The pressure to assimilate is so pervasive that Black professionals sometimes unwittingly reinforce these standards themselves. We may judge each other for not being “polished” enough or for “talking too Black.” This is known as respectability politics, a strategy of policing Black behavior to gain acceptance in dominant culture. Studies show that anti-Black bias is widespread in professional culture, and that concerted reform efforts, including anti-racist training, policies, and increased staff diversity are necessary to dismantle it.


Redefining Professionalism on Our Terms


Liberation means redefining professionalism to center authenticity, cultural brilliance, and the full range of Black identity. Black excellence is not one-size-fits-all. It is multi-dimensional, encompassing innovation, tradition, and nuance. When we flatten this diversity into a single mold, we limit our collective ability to grow, hire, partner, and lead with impact.


For Black entrepreneurs, this is especially critical. Building a business model that erases cultural identity in favor of a Western ideal of professionalism does not disrupt the system, it replicates it. Instead, we must build new models that honor and celebrate Black leadership in all its forms.


Allyship and the Full Spectrum of Black Identity


True allyship in business and employment means accepting Black people in the full spectrum of our identities. It means moving beyond tokenism and performative diversity initiatives to genuine respect and the redistribution of power.


Allyship is recognizing that professionalism can look like a headwrap and hoop earrings, or a fade and fresh sneakers. It is acknowledging that intelligence and leadership come in many tones and dialects.


Redefining Success


We must ask ourselves:


  • Are we chasing success as defined by systems that never valued us?


  • Or are we defining success on our own terms, centered in wellness, community, creativity, and collective power?


Success is not just about status; it is about self-sufficiency, joy, and leaving a legacy that uplifts the next generation.

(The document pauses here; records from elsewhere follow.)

theorem test_link_training :
    let o := inState 0
    let f := (inState 2).updPort 0 (fun p => { p with attempts := 1 })
    let w := (inState 9).updPort 0 (fun p => { p with waitRetry := true })
    o.fileOk ∧ o.declared 0 = true ∧ o.bound 0 = true ∧ (o.port 0).held = false ∧ (o.port 0).waitRetry = false ∧ o.imageLanes 0 ≤ 4 ∧
    (tok o).shelfToken = true ∧ (tok w).shelfToken = true ∧ (tok f).shelfToken = true ∧ (tok f).training 0 = true ∧ (inState 1).training 0 = true := by decide +kernel
theorem test_hello_and_descriptor :
    let s := inState 5
    let d := inState 6
    let hh := ctl 0x81 ([1, 0, 4, 2] ++ hBytes 2048 ++ hBytes 256 ++ hBytes 64)
    s.fileOk ∧ s.training 0 = true ∧ d.training 0 = true ∧ chooseCopy [] [] = none ∧ d.str.port 0 ≠ none ∧
    crcHolds hh 0 0x81 ([1, 0, 4, 2] ++ hBytes 2048 ++ hBytes 256 ++ hBytes 64) = true := by decide +kernel
set_option maxRecDepth 200000 in
theorem test_descriptor :
    let d := inState 6
    let d3 := ({ inState 6 with flt := { base.flt with active := [⟨0x0503, 0, allActs, allHdas, 3⟩] } } : State)
    let c := copyOf 11
    let x := copyOf 10
    let dd := (parseDesc c).getD hdaDesc
    let de := (parseDesc x).getD hdaDesc
    d.fileOk ∧ d.training 0 = true ∧ d.rdN Reg.port_STATE 0 = 6 ∧ 3 ≤ d3.reactHda 0 ∧ d.reactHda 0 < 3 ∧ d3.training 0 = true ∧
    chooseCopy c [] = some (0, dd) ∧ chooseCopy [] x = some (1, de) ∧ (d.str.port 0).map (fun p => portCause d.str p dd 0 (d.port 0).serialBound dd.geometryBad) = some 0 := by decide +kernel
theorem test_link_loss :
    let s := base
    let u := tok (inState 9)
    s.fileOk ∧ s.up 0 = true ∧ s.may culm (Reg.port_RETRAIN.addr 0 0) true ∧ s.linkCtl 0 = true ∧
    u.up 0 = false ∧ u.shelfToken = true ∧ u.linkCtl 0 = true ∧ s.may culm (Reg.port_DOWN.addr 0 0) true := by decide +kernel
theorem test_head_end_words :
    let s := base.updPort 0 (fun p => { p with stopWait := 2 })
    let b := bad 3
    let g := ctl 0x0F []
    let k1 := ctl 0x82 [2, 0]
    let k2 := ctl 0x82 [255, 1]
    let k3 := ctl 0x83 ([8, 0] ++ hBytes 65535)
    crcHolds b 0 0x0F [] = false ∧ crcHolds g 0 0x0F [] = true ∧ crcHolds k1 0 0x82 [2, 0] = true ∧ crcHolds k2 0 0x82 [255, 1] = true ∧ crcHolds k3 0 0x83 ([8, 0] ++ hBytes 65535) = true ∧
    s.fileOk ∧ (s.port 0).rxSeq.length = 32 ∧ (s.port 0).stopWait ≠ 0 ∧ (s.act 0).wrtWait = [] := by decide +kernel
theorem test_flash :
    let down := inState 9
    let a := cfgW.parts.foldl (fun a p => if p.id = 4 then p.base else a) 0
    let hi := regsW base [(Reg.port_FL_OFS, 0, 0, 0x80000), (Reg.port_FL_LEN, 0, 0, 64), (Reg.port_FL_DDR_LO, 0, 0, a % 2^32), (Reg.port_FL_DDR_HI, 0, 0, a / 2^32)]
    let op := (⟨1, 7, 0, 64, a, 0⟩ : FlashOp)
    let k := { ctl 0x84 [2] with tag := 7, crc := ctlCrc 0 0 0x84 7 [2] }
    let k0 := { ctl 0x84 [0] with tag := 7, crc := ctlCrc 0 0 0x84 7 [0] }
    let wop := (⟨2, 7, 0x80000, 64, a, 16⟩ : FlashOp)
    base.may culm (Reg.port_FL_CMD.addr 0 0) true ∧ base.rdB Reg.port_FL_BUSY 0 = false ∧ down.up 0 = false ∧ base.rdN Reg.port_FL_OFS 0 < 0x80000 ∧
    hi.inPart 4 (hi.flDdr 0) 64 = true ∧ hi.rdN Reg.port_FL_LEN 0 = 64 ∧ 0x80000 ≤ hi.rdN Reg.port_FL_OFS 0 ∧ hi.may culm (Reg.port_FL_CMD.addr 0 0) true ∧
    crcHolds k 0 0x84 [2] = true ∧ op.tag = k.tag ∧ crcHolds k0 0 0x84 [0] = true ∧ wop.tag = k0.tag ∧ wop.moved + 16 < wop.len := by decide +kernel
theorem test_lanes :
    let l4 := regsW base [(Reg.port_LANES, 0, 0, 4), (Reg.status_CUR_PS, 0, 0, 2)]
    let l2 := regsW base [(Reg.port_LANES, 0, 0, 2)]
    let sx := base.updPort 0 (fun p => { p with laneChange := .switching 2 7 (some 5) true false })
    let dr := base.updPort 0 (fun p => { p with drift := [(1, 8), (0, 0), (0, 0), (0, 0)] })
    let a0 := ctl 0x87 ([1, 0] ++ wBytes 5)
    let a1 := ctl 0x87 ([1, 1] ++ wBytes 5)
    let a2 := ctl 0x87 ([2, 0] ++ wBytes 5)
    l4.fileOk ∧ l4.up 0 = true ∧ (l4.port 0).laneChange = .none ∧ l4.rdN Reg.port_LANES 0 = 4 ∧ l4.rdN Reg.status_CUR_PS 0 = 2 ∧ l2.rdN Reg.status_CUR_PS 0 < 2 ∧ (l2.port 0).laneBad = false ∧
    crcHolds a0 0 0x87 ([1, 0] ++ wBytes 5) = true ∧ crcHolds a1 0 0x87 ([1, 1] ++ wBytes 5) = true ∧ crcHolds a2 0 0x87 ([2, 0] ++ wBytes 5) = true ∧
    (dr.port 0).moved = false ∧ (dr.port 0).drift[0]? = some (1, 8) ∧ (dr.rdAt Reg.port_DESKEW 0 0).toNat ≤ 15 ∧ 0 < base.rdN Reg.port_LANES 0 ∧ (sx.rdAt Reg.port_DESKEW 0 0).toNat ≤ 16 := by decide +kernel
theorem test_housekeeping_frames :
    base.injTake 0x0C00 0 = none ∧ base.injTake 0x0900 0 = none ∧
    base.fileOk := by decide +kernel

We will only achieve this level of success if we reject the myth of the monolith and embrace the full, unapologetic spectrum of who we are.


Our Fullness Is Our Resistance


As DEI programs face backlash and policies threaten to erase our stories, authenticity becomes more than personal, it becomes political.


In a world trying to shrink us, showing up fully is a form of resistance. Celebrating our diversity is strategy. Building together is survival.


We are not a monolith.


We are a movement.


We are the blueprint of our ancestors.